Auteur : Abdoul Ali WAR
Titre du roman : Le cri du muet
Editions Moreux, Paris, 2000, 223 pages.


 Le Cri du muet d’Abdoulaye Ali WAR est un exemple assez rare où une œuvre de fiction qui dépeint la réalité sociopolitique d’un pays en constitue une rigoureuse illustration spéculaire. Venus au chevet de leur mère agonisante, en cette circonstance exceptionnelle censée mettre en sourdine même les hostilités les plus véhémentes, trois frères – Issagha, Sidina et Hartani – n’en offrent pas moins le spectacle d’une famille déchirée. La description réaliste de War a fait de chacun des trois frères un « type » ethnique ou social, et c’est autour de la sourde rivalité qui oppose cette fratrie qu’est bâtie la trame narrative du roman.

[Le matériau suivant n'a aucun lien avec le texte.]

-- ==== Sys2Proof/Tests/Slice0.lean ====
section
/-! SUPPORT. Small checks of the model: words written out from the spec's encodings, worked examples of the spec, one
ill-formed term for each check of well-formedness, and for every statement with hypotheses a state and operands that
meet all of them. -/

namespace Sys2Proof.Tests

open Sys2Proof Sys2Proof.Machine

set_option Elab.async false

/-! Helpers. -/

/-- An operand that matches a pattern, with its modifier bits: the lowest register but a CSR, which is FPCTL. -/
def pick (m : Nat) : Pat → Operand
  | .reg cls _ => .reg cls (BitVec.ofNat 7 m) (if cls = .c then 0x30 else 0)
  | .evenV => .reg .v (BitVec.ofNat 7 m) 0
  | .imm lo _ => .imm (BitVec.ofInt 22 (if lo < 0 then 0 else lo))
  | .limm => .limm 0
  | .none => .none (BitVec.ofNat 7 m)

/-- Operands that a pair accepts, from the first row of its table that has types. -/
def sample (op fn : Nat) : Args :=
  let f := ((fmtOf op fn).find? (fun f => !f.t.isEmpty && !f.t2.isEmpty)).getD { a := [], b := [], c := [] }
  .always (pick (f.rm.headD 0 * 16) (f.a.headD .none)) (pick (f.t.headD 0 * 4) (f.b.headD .none))
    (pick (f.t2.getLastD 0 * 4 + f.f.headD 0) (f.c.headD .none))

/-- s register `i` with modifier bits `m`. -/
def rs (i : Nat) (m : Nat := 0) : Operand := .reg .s (BitVec.ofNat 7 m) (BitVec.ofNat 12 i)

/-- An immediate operand. -/
def im (v : Int) : Operand := .imm (BitVec.ofInt 22 v)

/-- Slot `g` runs a thread at program counter 0 and issues now, with the given s registers; its context accepts every
feature. -/
def st (g : Nat) (regs : List (Nat × Nat) := []) : State :=
  { State.reset with
    cur := g, cycle := g % 16
    slots := [(g, { st := .running, thread := 1, s := regs.map (fun p => (p.1, BitVec.ofNat 64 p.2)) })]
    contexts := [(0, { record := BitVec.ofNat 512 (63 * 2 ^ 256) })] }

/-- Whether an instruction begins at a state and what follows holds where its effect begins. -/
def meets (op fn : Nat) (takes always : Bool) (x : Args) (s : State) (p : State → Bool := fun _ => true) : Bool :=
  match s.begins op fn x takes always with
  | some r => p r
  | none => false

/-- The state after, where there is one. -/
def after (o : Host.Outcome State Fault Refusal) (p : State → Bool) : Bool :=
  match o with
  | .next t => p t
  | _ => false

/-- The word of an instruction runs as the first one after reset, and its state satisfies the test. -/
def runs (w : Nat) (f : State → State) (p : State → Bool) : Bool :=
  match (f (State.reset.withFetchWord 96 w)) |> step with
  | .next t => p t
  | _ => false

/-! Encodings. -/

/-- Every assigned pair has operands that it accepts. -/
theorem test_every_pair_has_sound_operands :
    ((List.range 0xE0).all fun op => (List.range 64).all fun fn => !assigned op fn || formatOk op fn (sample op fn)) = true := by
  decide +kernel

/-- R48: li and its long immediate. -/
theorem test_decode_li : decode 0x1800_0000_000A_8400_0080_0000#96 = some (.li (.always (.reg .s 0 10) (.limm 0x40000) (.limm 0))) := by
  decide +kernel


/-! Decoding: words written out bit by bit from the encoding tables of the spec (R36, R41, R42, R44, R45, R46, R66). -/

/-- R48: the worked encoding of add with its J marker. -/
theorem test_decode_add : decode 0x1000_2000_000D_0100_0D00_000E#96 =
    some (.add { Args.always (.reg .s 0 13) (.reg .s (4 <<< 2) 13) (.reg .s 0 14) with j := true }) := by decide +kernel

/-- sub.i32 s1, s2, -1: FN 1, T 3 in B, an immediate of kind 01 in C. -/
theorem test_decode_sub : decode 0x100400_000001_00C002_7FFFFF#96 =
    some (.sub (.always (.reg .s 0 1) (.reg .s (3 <<< 2) 2) (.imm (-1)))) := by decide +kernel
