/-- Census pass at this node (R313, R314). -/
structure Census where
  en : Bool
  mismatchIe : Bool
  incompleteIe : Bool
  bisectIe : Bool
  period : Byte
  pass : BitVec 16
  isMatch : Bool
  complete : Bool
  root : Bool
  bisecting : Bool
  mismatch : Bool
  incomplete : Bool
  bisectDone : Bool
  count : BitVec 17
  expect : BitVec 17
  ranges : List (NodeId × NodeId × BitVec 17)
  /-- Number of the last pass or query begun by the root. -/
  nextPass : BitVec 16
  nextQuery : BitVec 16
  /-- Running pass: number, own digest, TIME of START. -/
  running : Option (BitVec 16 × BitVec 256 × Nat)
  foldMin : BitVec 256
  foldMax : BitVec 256
  foldCnt : BitVec 32
  /-- Fragments of child FOLDs: slot node, fragment, count, data. -/
  frags : List (NodeId × Nat × BitVec 32 × DWord)
  /-- Children whose FOLD, and children whose ANSWER is still missing. -/
  missing : List NodeId
  qMissing : List NodeId
  /-- Query: number, reference, lowest, highest, TIME, answer so far. -/
  query : Option (BitVec 16 × BitVec 256 × NodeId × NodeId × Nat)
  qFrags : List (Nat × DWord)
  ansCnt : BitVec 32
  ansLo : NodeId
  ansHi : NodeId
  /-- Root bisection: the ranges still to query and the result so far. -/
  pending : List (NodeId × NodeId)
  work : List (NodeId × NodeId × BitVec 17)
  refDigest : BitVec 256
  tickAt : Nat
  deriving DecidableEq, Repr

/-- Tree traffic in the internal queue of a node object's bank (R223, R225, R99). -/
structure TreeIn where
  tree : AgentId
  /-- A `TREE_REL`; otherwise a `COMBINE`. -/
  rel : Bool
  src : NodeId
  epoch : BitVec 16
  slot : BitVec 3
  valid : Bool
  status : Byte
  value : DWord
  deriving DecidableEq, Repr

/-- A cancellation or undo operation under way to another home (R77, R140, R218). -/
structure Undo where
  agent : AgentId
  txid : BitVec 15
  /-- Step 6 of R77 waits for it. -/
  waits : Bool
  /-- The cancelled wait: a GRANT that races the cancellation finds it here. -/
  rwait : Option RWait
  deriving DecidableEq, Repr

structure Fab where
  nodeId : NodeId
  nodeValid : Bool
  planDigest : DWord
  ports : Table FPort
  scope : Byte
  cmdEn : Bool
  cmdNode : NodeId
  cmdMask : NodeId
  groupRt : Table Route
  memberRt : Table Route
  admits : Table Admit
  trees : Table Tree
  disc : Disc
  census : Census
  /-- OP flits of CAS waiting for their OP_EXT. -/
  exts : List Rx
  undo : List Undo
  inq : List TreeIn
  /-- Op table entries whose object is gone at its home while their `CPL` is under way (R45, log 53). -/
  gone : List Nat
  deriving DecidableEq, Repr

/-! ### Observation (OBS) -/

/-- Salt Rake entry (R382). -/
structure Rake where
  first : DWord
  last : DWord
  code : Byte
  src : BitVec 4
  part : Option PartId
  count : BitVec 16
  id : BitVec 12
  node : BitVec 16
  ref : BitVec 44
  detail : BitVec 16
  deriving DecidableEq, Repr

/-- Tensor watch (R377). -/
structure Watch where
  key : OKey
  epoch : BitVec 16
  tag : Word
  hold : Bool
  /-- SEQ of the DUMP_REQUEST with HELD that awaits its acknowledgement. -/
  ack : Option (BitVec 16)
  /-- DUMP_ACK or WATCH_CLEAR has come: the release is posted. -/
  posted : Bool
  deriving DecidableEq, Repr

structure Trace where
  en : Bool
  wrap : Bool
  full : Bool
  classMask : BitVec 11
  base : BitVec 48
  size : Word
  pmask : DWord
  wptr : Word
  staging : List (BitVec 256 × Option PartId)
  /-- Records dropped since the last DROP record, and since the last TRACE_CTL. -/
  dropPend : Word
  dropped : Word
  /-- Records taken on this PORT_CLK edge (R356). -/
  front : Nat
  deriving DecidableEq, Repr

/-- Where a hobbled instance has captured a flit or notice that waits for the resume (R363, R371). -/
inductive CapSrc where
  | agent (p : PortNo) (a : LocalAgent)
  | fabric (p : FabPort)
  | landing
  deriving DecidableEq, Repr
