-- ==== Sys2Proof/Machine/Perform.lean ====
section
/-! DEFINITION. Agent operations: capture (R51, R57, R79), the bind stage (R55, R56, R60, R71, R72), op table entries (R74, R75), holds for a draining partition (R76), the order rules (R66 to R69), the checks of R27 and R242, and performance at the home. -/

namespace Sys2Proof.Machine

/-! ### Encoding checks of the bind stage (R5, R55, R56, R58, R60, R71, R72) -/

/-- Reserved opcodes, reserved AUX and PAYLOAD bits, and fields that must be zero. -/
def fieldsOk (op : Op) (f : Req) : Bool :=
  f.aux &&& ~~~op.auxMask = 0 && f.payload &&& ~~~op.payMask = 0 &&
    (!op.noObject || decide (f.ctx = 0 ∧ f.node = 0 ∧ f.index = 0))

/-- `READ_MISSING` kinds 0b10 and 0b11 are reserved (R102). -/
def kindOk (op : Op) (f : Req) : Bool := !(decide (op = .readMissing) && f.aux.getLsbD 7)

/-- `MGMT` buffers are 64-byte aligned 48-bit addresses (R60). -/
def mgmtAddrOk (op : Op) (f : Req) : Bool :=
  !decide (op = .mgmt) || decide (f.payload.toNat % 64 = 0 ∧ f.payload.toNat < 2 ^ 48)

/-- The `CAS_CONT` of a `CAS`: expected value, and zero in every other field (R57). -/
def contOk (f : Req) : Bool :=
  decide (f.ordered = false ∧ f.invHint = false ∧ f.noReply = false ∧ f.spare = false ∧
    f.ctx = 0 ∧ f.node = 0 ∧ f.index = 0 ∧ f.aux = 0)

/-- The flit breaks no encoding rule. -/
def flitOk (op : Op) (f : Req) (cont : Option Req) : Bool :=
  !f.spare && fieldsOk op f && kindOk op f && mgmtAddrOk op f &&
    (!f.noReply || op.noReplyOk) &&
    (!f.invHint || op.waits) &&
    (!op.waits || f.invHint || decide (reqToken f = 0)) &&
    (match op with
      | .cas => match cont with
        | some c => contOk c
        | none => false
      | .casCont => false
      | _ => !op.fabricOnly)

/-! ### Op table entries (R74, R259) -/

def State.portsEnabled (s : State) : Nat := s.apCount + 1

/-- Entries of the shared pool. -/
def State.sharedCap (s : State) : Nat :=
  Config.opEntries - s.lostEntries .opTable - Config.fabricReserve -
    Config.portReserve * s.portsEnabled

/-- Shared entries that count against a partition's share. -/
def State.sharedUsed (s : State) (p : PartId) : Nat :=
  if s.isStrict p then
    (s.opr.ops.filter fun e => decide (e.pool = .shared ∧ e.part = p)).length
  else (s.opr.ops.filter fun e => decide (e.pool = .shared) && !s.isStrict e.part).length

def State.poolUsed (s : State) (q : Pool) : Nat :=
  (s.opr.ops.filter fun e => decide (e.pool = q)).length

/-- The pool that serves a port's next operation; the port reserve only when the shared part is empty. -/
def State.portPool (s : State) (p : PortNo) (part : PartId) : Option Pool :=
  if s.sharedUsed part < s.share part (·.otRes.toNat) s.sharedCap then some .shared
  else if s.poolUsed (.port p) < Config.portReserve then some (.port p)
  else none

/-- The pool that serves an operation from the fabric. -/
def State.fabricPool (s : State) (part : PartId) : Option Pool :=
  if !s.isStrict part ∧ s.sharedUsed part < s.share part (·.otRes.toNat) s.sharedCap then
    some .shared
  else
    let used := (s.opr.ops.filter fun e =>
      decide (e.pool = .fabric) && decide (s.isStrict e.part = s.isStrict part) &&
        (!s.isStrict part || decide (e.part = part))).length
    if used < s.share part (·.fabRes.toNat) Config.fabricReserve then some .fabric else none

/-- The lowest entry that no operation, and no undo operation under way, uses. -/
def State.freeEntry (s : State) : Nat :=
  (lowest (fun i =>
    !(s.opr.ops.any fun e => decide (e.id = i)) &&
      !s.fab.undo.any fun u => decide (u.txid.toNat = i)) Config.opEntries).getD 0

/-! ### Order (R66 to R69) -/

/-- Entries accepted before the entry `id`. -/
def earlier (id : Nat) : List OpEntry → List OpEntry
  | [] => []
  | e :: r => if e.id = id then [] else e :: earlier id r

def OpEntry.sameAgent (a b : OpEntry) : Bool :=
  decide (a.agent = b.agent ∧ a.node = b.node ∧ a.txid.isSome = b.txid.isSome)

def OpEntry.sameObject (a b : OpEntry) : Bool :=
  !a.op.noObject && !b.op.noObject &&
    decide (a.req.node = b.req.node ∧ a.req.ctx = b.req.ctx ∧ a.req.index = b.req.index)

/-- An operation of an agent here on an object of another home. -/
def State.leaves (s : State) (e : OpEntry) : Bool :=
  e.txid.isNone && !e.op.noObject && decide (e.req.node ≠ s.fab.nodeId)

/-- A rule of order keeps the operation from its bank or from the fabric: a pending `FENCE`, `ORDERED`, an earlier operation on the same object, or, since remote operations travel in issue order, an earlier one that has not been sent (R66, R207). -/
def State.orderHeld (s : State) (e : OpEntry) : Bool :=
  (earlier e.id s.opr.ops).any fun d =>
    d.sameAgent e && d.st.open_ &&
      (decide (d.st = .fence) || e.req.ordered ||
        if s.leaves e && s.leaves d then decide (d.st = .queued) else d.sameObject e)

/-! ### Holds at the home -/

def opKey (e : OpEntry) : OKey := ⟨e.part, e.req.ctx, e.req.index⟩

/-- The operation enters the held-signal queue (R160, R185). -/
def entersHeld (e : OpEntry) : Bool :=
  decide (e.op = .signalAfterLanded) || (decide (e.op = .commit) && e.txid.isSome)

/-- `d` waits for an entry of the held-signal queue ahead of `e`, and out of the same part of it (R185, R259). -/
def State.waitsAhead (s : State) (d e : OpEntry) : Bool :=
  decide (d.st = .heldQueue ∧ s.isStrict d.part = s.isStrict e.part) &&
    (!s.isStrict e.part || decide (d.part = e.part)) &&
    (decide (e.st ≠ .heldQueue) || decide (d.waitNo < e.waitNo))

/-- R185: no entry is free, or another operation waits for one ahead of it. -/
def State.heldFull (s : State) (e : OpEntry) : Bool :=
  entersHeld e && (!s.heldRoom e.part || s.opr.ops.any fun d => s.waitsAhead d e)

/-- The operation would take an entry of the queue that is not there: the rows of R185 come first. -/
def State.heldOver (s : State) (e : OpEntry) (t : State) : Bool :=
  s.heldFull e && decide (s.lcu.held.length < t.lcu.held.length)

/-- What keeps an operation at its home from its bank ingress: its context is being restored, an expiry of the object is pending, or its bank moves or is dark (R99, R101, R242, R339). An operation that has its stamp is past the expiry; undo work meets a context in any state (R246). -/
def State.ingressHeld (s : State) (e : OpEntry) : Bool :=
  let k := opKey e
  (!e.op.fabricOnly && decide ((s.ctx k.part k.ctx).state = .restoring)) ||
    (e.stamp.isNone && (s.tieHeld k || s.moveHeld k)) || s.slotDark k

/-- What keeps an operation at its home from its performance. -/
def State.homeHeld (s : State) (e : OpEntry) : Bool :=
  s.ingressHeld e || s.spillHeld e.op (opKey e)

/-! ### Performance -/

/-- R242: an operation met a context that is out. -/
def evictHit (p : PartId) (c : CtxId) (s : State) : State :=
  if (s.ctx p c).evictHit then s
  else raisePart p 2 (s.modCtx p c fun x => { x with evictHit := true })

/-- R27, R242: what the checks up to the translation say of an operation at its home; nothing while its context is being restored. -/
def State.translation (s : State) (k : OKey) : Option Status :=
  match (s.ctx k.part k.ctx).state with
  | .resident | .free => some (s.nameCheck k)
  | .evicting | .evicted => some .evictedRetry
  | .restoring => none

/-- OPR translates the name of an operation at its home once, from S3 of a partition startup on (R27, R242, R298). Undo work is refused by no check; OPR has accepted it for the banks when its context is resident (R245, R246). -/
def translate (e : OpEntry) (s : State) : State :=
  let k := opKey e
  if e.xlat.isSome ∨ e.op.noObject ∨ (e.txid.isNone ∧ e.req.node ≠ s.fab.nodeId) ∨
      ((s.part e.part).starting.isSome ∧ !s.startBit e.part 1) then s
  else if e.op.fabricOnly then
    if (s.ctx k.part k.ctx).state = .resident then setOp e.id (fun x => { x with xlat := some .ok }) s
    else s
  else
    match s.translation k with
    | some st =>
      let s := setOp e.id (fun x => { x with xlat := some st }) s
      if st = .evictedRetry then evictHit k.part k.ctx s else s
    | none => s

/-- R218, R353: removes a remote wait entry; answers on REL. -/
def waitCancelOp (e : OpEntry) (s : State) : State :=
  let k := opKey e
  let parity := reqAux0 e.req
  let sel := fun (w : Waiter) =>
    decide (w.key = k ∧ w.node = e.node) &&
      (if w.perNode then decide (w.parity = parity) else decide (w.agent = e.agent))
  let found := s.wmc.waiters.any sel
  let prod := s.wmc.waiters.any fun w => sel w && decide (w.op = .reserve)
  let s := syncHdr k (s.modWmc fun m => { m with waiters := m.waiters.filter fun w => !sel w })
  let s := if !found then s else if e.xlat = some .ok then afterLeaving k prod s else afterLeave k prod s
  fabSend 6 e.node
    (cancelDoneBody e.req.ctx e.req.index e.agent parity found ((e.txid).getD 0))
    (freeOp e.id (count e.part 19 (traceOp e 0 0 s)))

Issagha, politicien véreux que seule préoccupe son ascension politique, ne semble pas ému outre mesure par l’état préoccupant de sa mère. Sidina, nationaliste maure, qui prétend défendre sa patrie en danger, voue une « sainte aversion » à ses frères Issagha, d’origine « négro-mauritanienne», et Hartani, « esclave noir affranchi, d’ethnie maure ». Hartani, de son vrai nom « Kaaw », « Tonton » en langue pulaar, a été razzié dès sa tendre enfance, déporté loin de sa région natale au « grand fleuve argenté » (le Fleuve Sénégal ») et emmené en pays maure, où il a grandi sous le joug de l’esclavage, aliéné à une nouvelle culture qui le coupe brutalement de ses racines : jusqu’au jour où, échappant à ses maîtres, il gagne Nouakchott, la capitale de son pays, et se fait reconnaître par sa mère ; mais, celle-ci tentera vainement de réduire le fossé qui le sépare de ses deux frères, « négro-mauritanien » et « maure blanc », qui ne le considèrent pas comme un des leurs.
Doublement étranger à Nouakchott par son origine sociale servile et par son ignorance totale des « rouages essentiels » de la vie urbaine, qui lui est hostile, Hartani jette son dévolu sur le mutisme, en se faisant passer pour un muet : expression mélancolique de désarroi d’un homme solitaire qui préfère à la vaine et bruyante cacophonie du dialogue de sourds le riche dialogue avec soi-même, dans le recueillement méditatif du monologue intérieur.
Hartani finit par rompre tous ses liens avec sa « famille retrouvée », préférant vivre avec ses « frères esclaves », de même condition : Matalla le « taciturne », M’barka (qui lui donnera un enfant) et d’autres hères déshérités, exclus et acculées jusque dans leurs derniers retranchements.
Ce roman au style sobre, dépouillé et sans fioriture est une allégorie d’une Mauritanie minée par ses dissensions intestines, dont la cohésion sociale et nationale est à rude épreuve.
Mohamadou Saidou TOURE (Thierno) :
Paris, 18 Juin 2001.
Ps : je n’ai pas en tête le numéro du BCLF (Bulletin Critique du Livre Français), où a été publiée ma note de lecture du livre d’Abdoulaye War, l’ayant donné à l’auteur, lorsque j’ai fait sa connaissance, en 2001 ou 2002.